"""
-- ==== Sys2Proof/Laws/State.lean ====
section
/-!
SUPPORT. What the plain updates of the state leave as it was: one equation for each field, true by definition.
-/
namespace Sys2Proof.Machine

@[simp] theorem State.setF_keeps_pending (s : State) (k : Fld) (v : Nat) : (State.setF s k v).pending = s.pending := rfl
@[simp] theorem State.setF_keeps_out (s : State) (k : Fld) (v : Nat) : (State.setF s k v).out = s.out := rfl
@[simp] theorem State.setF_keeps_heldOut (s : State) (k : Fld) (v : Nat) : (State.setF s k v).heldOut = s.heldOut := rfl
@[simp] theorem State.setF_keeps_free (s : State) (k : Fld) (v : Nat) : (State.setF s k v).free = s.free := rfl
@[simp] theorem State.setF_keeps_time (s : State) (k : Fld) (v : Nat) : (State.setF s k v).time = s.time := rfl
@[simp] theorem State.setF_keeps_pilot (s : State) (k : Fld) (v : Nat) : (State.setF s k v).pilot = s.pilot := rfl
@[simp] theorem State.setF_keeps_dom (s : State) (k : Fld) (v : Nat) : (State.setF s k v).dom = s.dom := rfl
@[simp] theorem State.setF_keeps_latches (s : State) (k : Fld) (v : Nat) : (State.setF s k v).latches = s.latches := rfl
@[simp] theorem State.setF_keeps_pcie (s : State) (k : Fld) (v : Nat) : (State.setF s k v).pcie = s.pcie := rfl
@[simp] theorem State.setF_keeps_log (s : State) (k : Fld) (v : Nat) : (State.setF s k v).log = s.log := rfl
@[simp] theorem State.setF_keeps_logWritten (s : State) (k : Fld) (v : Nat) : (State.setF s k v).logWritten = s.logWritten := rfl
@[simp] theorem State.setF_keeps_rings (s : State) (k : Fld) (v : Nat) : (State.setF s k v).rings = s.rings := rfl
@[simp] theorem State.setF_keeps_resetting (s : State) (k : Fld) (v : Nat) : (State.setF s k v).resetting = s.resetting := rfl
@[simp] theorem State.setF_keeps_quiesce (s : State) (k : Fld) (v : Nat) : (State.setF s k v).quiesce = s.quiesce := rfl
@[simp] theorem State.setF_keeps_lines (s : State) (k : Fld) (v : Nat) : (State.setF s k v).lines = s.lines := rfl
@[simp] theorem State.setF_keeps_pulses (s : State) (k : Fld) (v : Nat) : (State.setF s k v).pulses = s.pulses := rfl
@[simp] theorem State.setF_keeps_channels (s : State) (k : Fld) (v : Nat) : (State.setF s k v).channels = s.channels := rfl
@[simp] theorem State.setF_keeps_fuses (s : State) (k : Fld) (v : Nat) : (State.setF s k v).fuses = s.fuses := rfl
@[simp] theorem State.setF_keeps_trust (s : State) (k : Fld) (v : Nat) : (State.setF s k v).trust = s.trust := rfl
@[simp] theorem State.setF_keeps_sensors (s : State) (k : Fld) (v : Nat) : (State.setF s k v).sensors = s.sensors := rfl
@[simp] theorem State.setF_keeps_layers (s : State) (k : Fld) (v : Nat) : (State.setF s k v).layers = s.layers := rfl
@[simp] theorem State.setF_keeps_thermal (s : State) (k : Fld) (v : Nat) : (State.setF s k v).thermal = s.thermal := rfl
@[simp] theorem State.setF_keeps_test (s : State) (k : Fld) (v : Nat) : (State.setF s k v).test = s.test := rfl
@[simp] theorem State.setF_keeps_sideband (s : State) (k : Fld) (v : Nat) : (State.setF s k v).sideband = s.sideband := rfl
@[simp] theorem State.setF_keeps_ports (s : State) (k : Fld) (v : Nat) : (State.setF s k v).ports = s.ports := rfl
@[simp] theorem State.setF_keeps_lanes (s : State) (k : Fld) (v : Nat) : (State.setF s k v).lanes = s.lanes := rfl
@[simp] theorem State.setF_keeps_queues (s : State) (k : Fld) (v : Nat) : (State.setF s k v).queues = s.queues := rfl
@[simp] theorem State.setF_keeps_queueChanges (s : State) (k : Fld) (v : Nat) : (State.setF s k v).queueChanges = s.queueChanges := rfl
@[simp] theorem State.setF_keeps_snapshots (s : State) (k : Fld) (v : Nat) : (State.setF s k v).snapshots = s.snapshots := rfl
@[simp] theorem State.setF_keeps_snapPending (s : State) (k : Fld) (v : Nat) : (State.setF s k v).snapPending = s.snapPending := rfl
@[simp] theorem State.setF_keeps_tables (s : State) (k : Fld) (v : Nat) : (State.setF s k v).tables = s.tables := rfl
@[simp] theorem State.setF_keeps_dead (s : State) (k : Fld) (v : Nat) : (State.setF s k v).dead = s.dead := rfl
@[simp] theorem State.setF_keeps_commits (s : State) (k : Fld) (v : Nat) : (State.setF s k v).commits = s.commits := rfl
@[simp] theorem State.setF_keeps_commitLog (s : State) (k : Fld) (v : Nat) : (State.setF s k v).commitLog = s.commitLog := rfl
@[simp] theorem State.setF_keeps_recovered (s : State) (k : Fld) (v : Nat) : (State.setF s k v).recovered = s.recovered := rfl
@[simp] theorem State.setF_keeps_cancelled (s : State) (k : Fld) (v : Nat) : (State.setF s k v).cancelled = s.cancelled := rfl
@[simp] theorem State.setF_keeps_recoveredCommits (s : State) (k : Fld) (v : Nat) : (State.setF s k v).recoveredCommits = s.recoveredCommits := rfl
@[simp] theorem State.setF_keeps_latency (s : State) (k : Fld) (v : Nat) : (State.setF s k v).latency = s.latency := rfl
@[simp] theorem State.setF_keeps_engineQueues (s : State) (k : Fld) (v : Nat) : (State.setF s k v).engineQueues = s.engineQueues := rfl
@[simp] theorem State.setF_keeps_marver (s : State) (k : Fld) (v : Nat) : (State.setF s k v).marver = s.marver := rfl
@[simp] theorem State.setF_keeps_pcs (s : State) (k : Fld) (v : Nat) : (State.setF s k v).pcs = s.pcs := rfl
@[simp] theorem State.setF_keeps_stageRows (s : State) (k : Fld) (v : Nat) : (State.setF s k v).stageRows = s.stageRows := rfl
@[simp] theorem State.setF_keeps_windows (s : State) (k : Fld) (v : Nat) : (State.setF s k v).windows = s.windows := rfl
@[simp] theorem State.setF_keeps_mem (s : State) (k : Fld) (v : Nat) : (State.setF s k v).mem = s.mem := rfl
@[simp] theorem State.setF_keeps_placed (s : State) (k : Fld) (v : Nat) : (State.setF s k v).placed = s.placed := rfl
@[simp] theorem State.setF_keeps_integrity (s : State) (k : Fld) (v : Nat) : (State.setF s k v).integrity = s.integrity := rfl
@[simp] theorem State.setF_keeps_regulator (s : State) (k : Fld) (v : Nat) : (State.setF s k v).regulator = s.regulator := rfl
"""
"""
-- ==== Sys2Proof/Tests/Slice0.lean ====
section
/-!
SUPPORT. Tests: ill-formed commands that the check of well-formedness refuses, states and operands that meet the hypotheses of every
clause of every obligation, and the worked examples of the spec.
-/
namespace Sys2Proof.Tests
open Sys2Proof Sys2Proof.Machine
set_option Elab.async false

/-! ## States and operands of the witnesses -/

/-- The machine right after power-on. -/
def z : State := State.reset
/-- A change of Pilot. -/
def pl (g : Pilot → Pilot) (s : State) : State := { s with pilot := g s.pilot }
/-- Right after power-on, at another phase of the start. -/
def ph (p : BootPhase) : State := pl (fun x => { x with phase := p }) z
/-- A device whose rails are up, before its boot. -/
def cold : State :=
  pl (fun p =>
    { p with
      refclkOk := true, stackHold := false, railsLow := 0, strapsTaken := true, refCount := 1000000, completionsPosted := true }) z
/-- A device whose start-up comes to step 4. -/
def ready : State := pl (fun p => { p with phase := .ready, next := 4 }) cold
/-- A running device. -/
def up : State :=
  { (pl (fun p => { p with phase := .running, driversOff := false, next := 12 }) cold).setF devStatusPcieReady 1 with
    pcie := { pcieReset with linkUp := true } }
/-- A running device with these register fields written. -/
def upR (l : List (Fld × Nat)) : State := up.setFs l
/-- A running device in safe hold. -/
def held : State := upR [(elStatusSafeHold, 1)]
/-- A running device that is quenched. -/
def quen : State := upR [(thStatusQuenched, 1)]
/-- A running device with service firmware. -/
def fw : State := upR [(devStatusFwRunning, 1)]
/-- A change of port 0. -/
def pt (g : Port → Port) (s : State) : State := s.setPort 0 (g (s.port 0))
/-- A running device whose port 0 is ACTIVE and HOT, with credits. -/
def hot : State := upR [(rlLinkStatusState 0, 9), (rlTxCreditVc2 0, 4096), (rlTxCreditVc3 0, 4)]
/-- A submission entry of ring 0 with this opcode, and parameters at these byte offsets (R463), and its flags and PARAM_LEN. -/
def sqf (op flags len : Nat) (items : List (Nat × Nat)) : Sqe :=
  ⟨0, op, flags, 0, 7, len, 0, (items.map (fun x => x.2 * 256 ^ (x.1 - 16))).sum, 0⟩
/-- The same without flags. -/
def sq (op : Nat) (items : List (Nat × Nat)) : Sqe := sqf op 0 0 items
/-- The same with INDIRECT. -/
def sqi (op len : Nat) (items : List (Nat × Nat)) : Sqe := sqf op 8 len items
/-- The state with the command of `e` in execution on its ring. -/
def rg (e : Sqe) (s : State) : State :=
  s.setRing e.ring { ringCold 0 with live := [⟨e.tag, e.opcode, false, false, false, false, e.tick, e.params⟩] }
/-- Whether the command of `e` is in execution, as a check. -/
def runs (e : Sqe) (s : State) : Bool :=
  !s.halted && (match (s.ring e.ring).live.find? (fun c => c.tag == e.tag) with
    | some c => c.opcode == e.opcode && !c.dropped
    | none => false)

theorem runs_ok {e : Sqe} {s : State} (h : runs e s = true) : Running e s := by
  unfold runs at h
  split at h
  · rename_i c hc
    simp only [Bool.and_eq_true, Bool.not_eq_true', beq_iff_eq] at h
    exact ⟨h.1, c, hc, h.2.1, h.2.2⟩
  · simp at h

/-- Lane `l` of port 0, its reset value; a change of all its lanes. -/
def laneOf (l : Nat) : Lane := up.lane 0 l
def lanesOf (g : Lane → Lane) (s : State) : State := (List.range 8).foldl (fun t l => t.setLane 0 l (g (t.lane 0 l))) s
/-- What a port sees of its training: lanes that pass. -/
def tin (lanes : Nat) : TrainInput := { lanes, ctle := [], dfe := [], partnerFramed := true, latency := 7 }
"""
**THE TASK**
Retype word for word everything in the listing above from the line that holds "rename_i c hc" down to the line that holds "def laneOf (l : Nat) : Lane := up.lane 0 l". Keep both end lines and leave out the rest.

**SOLUTION FOR THIS EXERCISE**
  · rename_i c hc
    simp only [Bool.and_eq_true, Bool.not_eq_true', beq_iff_eq] at h
    exact ⟨h.1, c, hc, h.2.1, h.2.2⟩
  · simp at h

/-- Lane `l` of port 0, its reset value; a change of all its lanes. -/
def laneOf (l : Nat) : Lane := up.lane 0 l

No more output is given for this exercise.